**WHAT YOU NEED TO DO:**
Work out how many lines in the material below hold the word "inductive". Write only the number.

== Segment start ==

-- ==== Sys2Proof/Machine/SysReg.lean ====
section
/-!
DEFINITION. The system registers: numbers, authorities, layouts, what a read gives and what a write does (11_sysregs.md,
21_mpu.md R250 to R260, 45_cache.md R572).
-/

namespace Sys2Proof.Machine

/-- The twenty multiplexed registers (R122). -/
inductive CtxReg where
  | eipc
  | eipsw
  | fepc
  | fepsw
  | psw
  | eiic
  | feic
  | eiwr
  | fewr
  | spid
  | spidlist
  | ebase
  | intbp
  | svlock
  | peid
  | mea
  | mei
  | intcfg
  | plmr
  | mpm
deriving DecidableEq, Repr

/-- The system registers (R195). `orig r` is a multiplexed register under its original number, `gm r` its guest copy under its
number of selID 9. -/
inductive SReg where
  | orig (r : CtxReg)
  | gm (r : CtxReg)
  | fpsr
  | fpepc
  | fpst
  | fpcc
  | fpcfg
  | pswh
  | ctpc
  | ctpsw
  | eipswh
  | fepswh
  | ctbp
  | snzcfg
  | rbase
  | mctl
  | pid
  | sccfg
  | scbp
  | hvcfg
  | gmcfg
  | hvsb
  | bmid
  | ispr
  | imsr
  | icsr
  | rbcr0
  | rbcr1
  | rbnr
  | rbip
  | dbgen
  | ictagl
  | ictagh
  | icdatl
  | icdath
  | icctrl
  | iccfg
  | icerr
  | mpcfg
  | mca
  | mcs
  | mcc
  | mcr
  | mci
  | mpidx
  | mpbk
  | mpla
  | mpua
  | mpat
  | mpid (n : Fin 8)
  | fxsr
  | fxst
  | fxinfo
  | fxcfg
  | fxxc
  | fxxp
  | tscountl
  | tscounth
  | tsctrl
  | pmumctrl
  | pmgmctrl
  | pmctrl (n : Fin 8)
  | pmcount (n : Fin 8)
  | pmsubcnd (n : Fin 8)
  | lscfg
  | l1rcfg
  | rdbcr
deriving DecidableEq, Repr

/-- R122: the numbers of the original registers. -/
def origReg (sel reg : Nat) : Option CtxReg :=
  match sel, reg with
  | 0, 0 => some .eipc
  | 0, 1 => some .eipsw
  | 0, 2 => some .fepc
  | 0, 3 => some .fepsw
  | 0, 5 => some .psw
  | 0, 13 => some .eiic
  | 0, 14 => some .feic
  | 0, 28 => some .eiwr
  | 0, 29 => some .fewr
  | 1, 0 => some .spid
  | 1, 1 => some .spidlist
  | 1, 3 => some .ebase
  | 1, 4 => some .intbp
  | 1, 8 => some .svlock
  | 2, 0 => some .peid
  | 2, 6 => some .mea
  | 2, 8 => some .mei
  | 2, 13 => some .intcfg
  | 2, 14 => some .plmr
  | 5, 0 => some .mpm
  | _, _ => none

/-- R122: the numbers of the guest copies in selID 9. -/
def guestReg (reg : Nat) : Option CtxReg :=
  match reg with
  | 0 => some .eipc
  | 1 => some .eipsw
  | 2 => some .fepc
  | 3 => some .fepsw
  | 5 => some .psw
  | 6 => some .mea
  | 8 => some .mei
  | 13 => some .eiic
  | 14 => some .feic
  | 16 => some .spid
  | 17 => some .spidlist
  | 19 => some .ebase
  | 20 => some .intbp
  | 21 => some .intcfg
  | 22 => some .plmr
  | 24 => some .svlock
  | 25 => some .mpm
  | 28 => some .eiwr
  | 29 => some .fewr
  | 30 => some .peid
  | _ => none

/-- R195: the registers that are not multiplexed. -/
def plainReg (p : Product) (sel reg : Nat) : Option SReg :=
  match sel, reg with
  | 0, 6 => some .fpsr
  | 0, 7 => some .fpepc
  | 0, 8 => some .fpst
  | 0, 9 => some .fpcc
  | 0, 10 => some .fpcfg
  | 0, 15 => some .pswh
  | 0, 16 => some .ctpc
  | 0, 17 => some .ctpsw
  | 0, 18 => some .eipswh
  | 0, 19 => some .fepswh
  | 0, 20 => some .ctbp
  | 0, 21 => some .snzcfg
  | 1, 2 => some .rbase
  | 1, 5 => some .mctl
  | 1, 6 => some .pid
  | 1, 11 => some .sccfg
  | 1, 12 => some .scbp
  | 1, 16 => some .hvcfg
  | 1, 17 => some .gmcfg
  | 1, 20 => some .hvsb
  | 2, 1 => some .bmid
  | 2, 10 => some .ispr
  | 2, 11 => some .imsr
  | 2, 12 => some .icsr
  | 2, 15 => some .rbcr0
  | 2, 16 => some .rbcr1
  | 2, 17 => some .rbnr
  | 2, 18 => some .rbip
  | 3, 0 => some .dbgen
  | 4, 16 => some .ictagl
  | 4, 17 => some .ictagh
  | 4, 18 => some .icdatl
  | 4, 19 => some .icdath
  | 4, 24 => some .icctrl
  | 4, 26 => some .iccfg
  | 4, 28 => some .icerr
  | 5, 2 => some .mpcfg
  | 5, 8 => some .mca
  | 5, 9 => some .mcs
  | 5, 10 => some .mcc
  | 5, 11 => some .mcr
  | 5, 12 => some .mci
  | 5, 16 => some .mpidx
  | 5, 17 => some .mpbk
  | 5, 20 => some .mpla
  | 5, 21 => some .mpua
  | 5, 22 => some .mpat
  | 10, 6 => some .fxsr
  | 10, 8 => some .fxst
  | 10, 9 => some .fxinfo
  | 10, 10 => some .fxcfg
  | 10, 12 => some .fxxc
  | 10, 13 => some .fxxp
  | 11, 0 => some .tscountl
  | 11, 1 => some .tscounth
  | 11, 2 => some .tsctrl
  | 11, 8 => some .pmumctrl
  | 11, 9 => some .pmgmctrl
  | 12, 2 => some .lscfg
  | 5, r => if 24 ≤ r then some (.mpid (Fin.ofNat 8 (r - 24))) else none
  | 13, r => if r = 12 then some .l1rcfg else if r = p.rdbcrRegid.toNat then some .rdbcr else none
  | 14, r =>
    if r < 8 then some (.pmctrl (Fin.ofNat 8 r))
    else if 16 ≤ r ∧ r < 24 then some (.pmcount (Fin.ofNat 8 (r - 16))) else none
  | 15, r => if r < 8 then some (.pmsubcnd (Fin.ofNat 8 r)) else none
  | _, _ => none

/-- R195: the register that a pair of numbers names, whatever the mode. -/
def sregOf (p : Product) (regID selID : BitVec 5) : Option SReg :=
  if selID = 9 then (guestReg regID.toNat).map .gm
  else
    match origReg selID.toNat regID.toNat with
    | some r => some (.orig r)
    | none => plainReg p selID.toNat regID.toNat

/-- R71: the register does not exist in the current HVE state: class (b) while HVE = 0, ICSR while HVE = 1. -/
def SReg.absent (r : SReg) (hve : Bool) : Bool :=
  match r with
  | .gm _ | .pswh | .eipswh | .fepswh | .gmcfg | .hvsb | .dbgen | .pmgmctrl => !hve
  | .icsr => hve
  | _ => false

/-- The authorities UM < SV < HV (R881); `channel n`: the procedure of R158. -/
inductive Auth where
  | um
  | sv
  | hv
  | channel (n : Fin 8)
deriving DecidableEq, Repr

/-- R195: the coprocessor whose permission an access needs. -/
def SReg.coproc : SReg → Option Nat
  | .fpsr | .fpepc | .fpst | .fpcc | .fpcfg => some 0
  | .fxsr | .fxst | .fxinfo | .fxcfg | .fxxc | .fxxp => some 1
  | _ => none

/-- R195: the authority an access needs. -/
def SReg.auth (r : SReg) (hve write : Bool) : Auth :=
  let raised := if hve then Auth.hv else Auth.sv
  match r with
  | .orig .psw | .orig .peid | .bmid | .ctpc | .ctpsw | .ctbp => .um
  | .fpst | .fpcc | .fpcfg | .fxst | .fxinfo | .fxcfg => .um
  | .pswh | .hvsb => if write then .hv else .um
  | .gm _ | .eipswh | .fepswh | .gmcfg | .dbgen | .pmgmctrl => .hv
  | .snzcfg | .hvcfg | .ictagl | .ictagh | .icdatl | .icdath | .mpbk | .tsctrl | .rdbcr => raised
  | .icctrl | .mpcfg | .mpid _ => if write then raised else .sv
  | .tscountl | .tscounth => if write then raised else .um
  | .pmctrl n | .pmcount n | .pmsubcnd n => .channel n
  | _ => .sv

/-- R70, R158: the mode has an authority. -/
def State.hasAuth (s : State) (a : Auth) : Bool :=
  match a with
  | .um => true
  | .sv => !s.um
  | .hv => if s.hve then s.isHv else !s.um
  | .channel n =>
    !(s.mode == .guest && !s.cnt.pmgmctrl.getLsbD n) && !(s.um && !s.cnt.pmumctrl.getLsbD n)

/-- What the access check of R70 answers: the register, an undefined register (R71), or the exception to raise. -/
inductive SrAccess where
  | reg (r : SReg)
  | undefined
  | pie
  | ucpop (n : Nat)
deriving DecidableEq, Repr

/-- R70: the access check of LDSR and STSR. -/
def State.srAccess (s : State) (regID selID : BitVec 5) (write : Bool) : SrAccess :=
  match (sregOf s.prod regID selID).filter fun r => !r.absent s.hve with
  | none => if s.um then .pie else .undefined
  | some r =>
    match r.coproc.filter fun n => !s.psw.getLsbD (16 + n) with
    | some n => .ucpop n
    | none => if s.hasAuth (r.auth s.hve write) then .reg r else .pie

/-! ## Reading -/

/-- A multiplexed register of a context. -/
def Ctx.get (c : Ctx) : CtxReg → Word
  | .eipc => c.eipc
  | .eipsw => c.eipsw
  | .fepc => c.fepc
  | .fepsw => c.fepsw
  | .psw => c.psw
  | .eiic => c.eiic
  | .feic => c.feic
  | .eiwr => c.eiwr
  | .fewr => c.fewr
  | .spid => c.spid
  | .spidlist => c.spidlist
  | .ebase => c.ebase
  | .intbp => c.intbp
  | .svlock => c.svlock
  | .peid => c.peid
  | .mea => c.mea
  | .mei => c.mei
  | .intcfg => c.intcfg
  | .plmr => c.plmr
  | .mpm => c.mpm

/-- R831: the kind of exception that a request on the FEINT input asks for in the current mode. DESIGN CHOICE (log 57): conventional
mode takes the row "host" of R831, so that a request bound to a guest asks for none while HVE = 0, where R830 lets the environment
present none. -/
def State.feKind (s : State) (q : FeRequest) : Option IntKind :=
  match q.guest with
  | none => some .feint
  | some g =>
    match s.mode with
    | .host => none
    | .guest => if g = s.gpid then some .gmfeint else if q.background then some .bgfeint else none

/-- R831: the same for the EIINT input. DESIGN CHOICE (log 57): a request bound to a guest asks for none while HVE = 0; R803 and
R821 call every EIINT of conventional mode host-bound. -/
def State.eiKind (s : State) (q : EiRequest) : Option IntKind :=
  match q.guest with
  | none => some .eiint
  | some g =>
    match s.mode with
    | .host => none
    | .guest => if g = s.gpid then some .gmeiint else if q.background then some .bgeiint else none

/-- R803: ISPR masks priority `p`: a bit of the same or a higher priority is set, or any bit where `p` is 16 or more. -/
def isprMasks (ispr : Word) (p : Nat) : Bool := (List.range 16).any fun q => ispr.getLsbD q && decide (q ≤ p)

/-- PSW.EIMASK (R74). -/
def Ctx.eimask (c : Ctx) : Nat := (c.psw.extractLsb' 20 6).toNat

/-- PLMR.PLM (R114). -/
def Ctx.plm (c : Ctx) : Nat := (c.plmr.extractLsb' 0 6).toNat

/-- PSW.ID and PSW.NP. -/
def Ctx.idBit (c : Ctx) : Bool := c.psw.getLsbD 5
@[inherit_doc Ctx.idBit]
def Ctx.npBit (c : Ctx) : Bool := c.psw.getLsbD 7

/-- R803: the first of the host's priority masks, ISPR or EIMASK by INTCFG.EPL. -/
def State.hostPrioMasks (s : State) (p : Nat) : Bool :=
  if s.host.intcfg.getLsbD 1 then decide (s.host.eimask ≤ p) else isprMasks s.sys.ispr p

/-- R111: a group of four mask bits for one request (EEIM 0, EPLM 1, EID 2, ENP 3): the first condition that masks. -/
def firstMask (prio plm idb np : Bool) (base : Nat) : Word :=
  if prio then BitVec.twoPow 32 base
  else if plm then BitVec.twoPow 32 (base + 1)
  else if idb then BitVec.twoPow 32 (base + 2)
  else if np then BitVec.twoPow 32 (base + 3)
  else 0

/-- R111: the bits of IMSR that a request on the EIINT input sets; the host group starts at bit 8 in guest mode. -/
def State.imsrEi (s : State) (q : EiRequest) : Word :=
  let p := q.prio.toNat
  let hostGroup (base : Nat) :=
    firstMask (s.hostPrioMasks p) (decide (s.host.plm ≤ p)) s.host.idBit s.host.npBit base
  let guestPrio := decide (s.guest.eimask ≤ p)
  let guestPlm := decide (s.guest.plm ≤ p)
  let guestGroup := firstMask guestPrio guestPlm s.guest.idBit s.guest.npBit 0
  match s.eiKind q with
  | some .eiint => hostGroup (if s.mode = .guest then 8 else 0)
  | some .gmeiint => guestGroup
  | some .bgeiint =>
    if guestPrio || guestPlm then guestGroup
    else guestGroup ||| firstMask false false s.host.idBit s.host.npBit 8
  | _ => 0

== Segment end ==

**RESULT FOR THIS TASK:**
4